Alles auf Sieg

25. Juli 2014

 

Es fängt ganz harmlos an: Ein bisschen Spielgeld, eine leicht zu bedienende Internetseite und jede Menge Möglichkeiten, auf Sportereignisse zu wetten. Wie schnell daraus eine zeitintensive Beschäftigung werden kann, zeigen die Erfahrungen unseres Redakteurs Alexander Kords.

 

biber ist schuld. Schuld daran, dass ich 20 Euro verloren habe. Und auch daran, dass ich für einige Tage süchtig war. Und das kam so: Auf der Rückseite des letzten Hefts klebt der Gutschein eines Sportwetten-Anbieters. Fünf Euro, so der Betrag, den ich auf den Ausgang von Spielen und Rennen setzen kann. Also schnell Wettkonto anlegen und loslegen.

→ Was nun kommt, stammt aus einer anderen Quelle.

-- ==== Sys2Proof/Decode.lean ====
section
/-! DEFINITION. The CMD decoder (R60, R62, R63), total on every 32-bit word and rejecting by name, and the encoder
written from the same table. -/

namespace Sys2Proof

/-- Why a word is no command (R63). -/
inductive Reject where
  /-- `rsv`, bits 31:4, is not 0. -/
  | reservedBits
  /-- The opcode is one of 0xB, 0xC, 0xD, 0xE. -/
  | reservedOpcode
deriving DecidableEq, Repr

/-- What the decoder answers. -/
inductive Decoded where
  | instr (i : Instr)
  | rejected (r : Reject)
deriving DecidableEq, Repr

/-- The opcode map of R62. -/
def opcodeMap (op : BitVec 4) : Option Instr :=
  match op.toNat with
  | 0x0 => some .nop
  | 0x1 => some .count
  | 0x2 => some .build
  | 0x3 => some .walk
  | 0x4 => some .pack
  | 0x5 => some .frame
  | 0x6 => some .parse
  | 0x7 => some .unpack
  | 0x8 => some .compress
  | 0x9 => some .decompress
  | 0xA => some .clrst
  | 0xF => some .srst
  | _ => none

/-- A decoder tells a command by `op` alone after checking `rsv` = 0 (R60). -/
def decode (w : Word) : Decoded :=
  if reservedBitsZero w then
    match opcodeMap (w.extractLsb' 0 4) with
    | some i => .instr i
    | none => .rejected .reservedOpcode
  else .rejected .reservedBits

/-- The command's word (R62, column "word"). -/
def encode : Instr → Word
  | .nop => 0x00000000#32
  | .count => 0x00000001#32
  | .build => 0x00000002#32
  | .walk => 0x00000003#32
  | .pack => 0x00000004#32
  | .frame => 0x00000005#32
  | .parse => 0x00000006#32
  | .unpack => 0x00000007#32
  | .compress => 0x00000008#32
  | .decompress => 0x00000009#32
  | .clrst => 0x0000000A#32
  | .srst => 0x0000000F#32

/-- The command word an opcode-table row's bits stand for: one 32-bit word, bit 0 its least significant bit (R60), every
bit above the `nbits` given bits 0. -/
def tableWord (nbits w : Nat) : Nat := w % 2 ^ nbits

/-- The instruction the decoder reads from a row's bits; a row of more than 32 bits is no command (R60: one length). -/
def decodeTableWord (nbits w : Nat) : Option Instr :=
  if tableWord nbits w < 2 ^ 32 then
    match decode (BitVec.ofNat 32 (tableWord nbits w)) with
    | .instr i => some i
    | .rejected _ => none
  else none

end Sys2Proof
end

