-- ==== Sys2Proof/Machine/System.lean ====
section
/-! DEFINITION. The system commands NOP, CLRST and SRST (40_host_commands R94, R96, R97). -/

namespace Sys2Proof.Machine

/-- NOP (R94): state S to state S; ignored, with the same effect, while BUSY = 1 or ERR ≠ 0. -/
def execNop (s : State) : Host.Outcome State Fault Refusal := .next s

/-- CLRST (R96, R209): accepted with ERR = 0 or not, ignored while BUSY = 1 (R90). -/
def execClrst (s : State) : Host.Outcome State Fault Refusal :=
  if s.status.busy then .next s else .next (clearStatus s)

/-- SRST (R97): accepted in every state; a running command is abandoned. -/
def execSrst (s : State) : Host.Outcome State Fault Refusal := .next (resetCore s)

end Sys2Proof.Machine
end

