-- ==== Sys2Proof/Laws/PerInstr.lean ====
section
/-! SUPPORT. Family CommandWord, about a command as syntax: its word has `rsv` = 0 and an assigned opcode (R60, R62). -/

namespace Sys2Proof.Laws.CommandWord

/-- The command's word is one the decoder accepts as well-formed. -/
def Statement (i : Instr) : Prop := i.wf = true ∧ commandWordWf (encode i) = true

theorem nop : Statement .nop := ⟨rfl, by decide⟩
theorem count : Statement .count := ⟨rfl, by decide⟩
theorem build : Statement .build := ⟨rfl, by decide⟩
theorem walk : Statement .walk := ⟨rfl, by decide⟩
theorem pack : Statement .pack := ⟨rfl, by decide⟩
theorem frame : Statement .frame := ⟨rfl, by decide⟩
theorem parse : Statement .parse := ⟨rfl, by decide⟩
theorem unpack : Statement .unpack := ⟨rfl, by decide⟩
theorem compress : Statement .compress := ⟨rfl, by decide⟩
theorem decompress : Statement .decompress := ⟨rfl, by decide⟩
theorem clrst : Statement .clrst := ⟨rfl, by decide⟩
theorem srst : Statement .srst := ⟨rfl, by decide⟩

end Sys2Proof.Laws.CommandWord
end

Nur ein Mal zuvor, vor zehn Jahren, habe ich Geld auf Sport gesetzt. Damals musste ich den Wettschein schon Tage vor den Partien in der Trafik abgeben. Heute, zu Zeiten des allgegenwärtigen Internets, kann ich sogar während des Spiels meine Tipps platzieren. Und ich bin von den Möglichkeiten regelrecht überwältigt. Ich kann nicht nur auf Sieg, Niederlage oder Unentschieden setzen, sondern auch darauf, welches Team mehr Tore in der ersten Viertelstunde schießt. Oder darauf, welche Mannschaft als erste drei Eckbälle hat. Oder welche die meisten gelben Karten bekommt. Vor Spielbeginn kann ich sogar darauf wetten, welches Team den Anstoß durchführt. Aber in dem Fall kann ich genauso gut ins Casino gehen und beim Roulette alles auf Rot setzen. Nein, ich will das Geld durch Expertenwissen mehren.

 

Syrianska gegen Värnamo

Genauso vielfältig wie die Wettoptionen sind auch die Partien, aus denen ich wählen kann. Mir begegnen Teams und Ligen, von denen ich noch nie zuvor gehört habe. In der Liga Superettan (die zweite schwedische Liga, danke Google!) setze ich 2,50 Euro auf einen Sieg von Syrianska FC gegen IF Värnamo, mit der anderen Hälfte meines Gutschein-Guthabens unterstütze ich Inter Turku gegen MyPa Kouvola in der finnischen Veikkausliiga. Beide Wetten gewinne ich – und bin am Haken.

 

In den kommenden Tagen habe ich immer die Wettseite im Hintergrund offen, um die Spielverläufe verfolgen zu können. Selbst in der Mittagspause starre ich auf den Bildschirm und fixiere zwei durch einen Doppelpunkt getrennte Zahlen. Dann werde ich übermütig und setze mein gesamtes Guthaben auf ein einziges Spiel. Ich liege falsch und verliere meine Kohle. Doch ich habe längst nicht genug, ich will weitermachen. Ich zahle 20 Euro ein, wäre doch gelacht, wenn ich die nicht verdoppeln kann.

 

Fühlt sich so leicht an

Mittlerweile stehe ich sogar nachts auf, um zu schauen, wie ein Damen-Basketballspiel in den USA ausgegangen ist, auf das ich gesetzt habe. Und auch sonst erkenne ich eindeutige Zeichen einer Sucht an mir: Ich bin nervös, wenn ich nicht auf dem Laufenden bin, bin wütend, wenn „meine“ Mannschaft verliert, und euphorisch, wenn ich ein Ereignis richtig vorausgesagt habe. Es fühlt sich so leicht an, auf diese Weise Geld zu verdienen. Zumal ich mir klugerweise immer eine eiserne Reserve aufspare. Aber schon wieder bin ich mir zu sicher und setze einen Großteil meines Geldes, immerhin über 30 Euro, auf irgendein Spiel in Spanien. Als mein Team in Rückstand gerät, werde ich nervös und setze den Rest meines Guthabens auf den Gegner. Das Spiel endet 1:1, ich habe nichts mehr. Im Gegensatz zum biber-Herausgeber Simon Kravagna. Er hat als absolute Fußball-Null mit viel Glück seine Kohle verachtfacht. Jetzt kann er mir zumindest mehr Geld für diesen Text zahlen.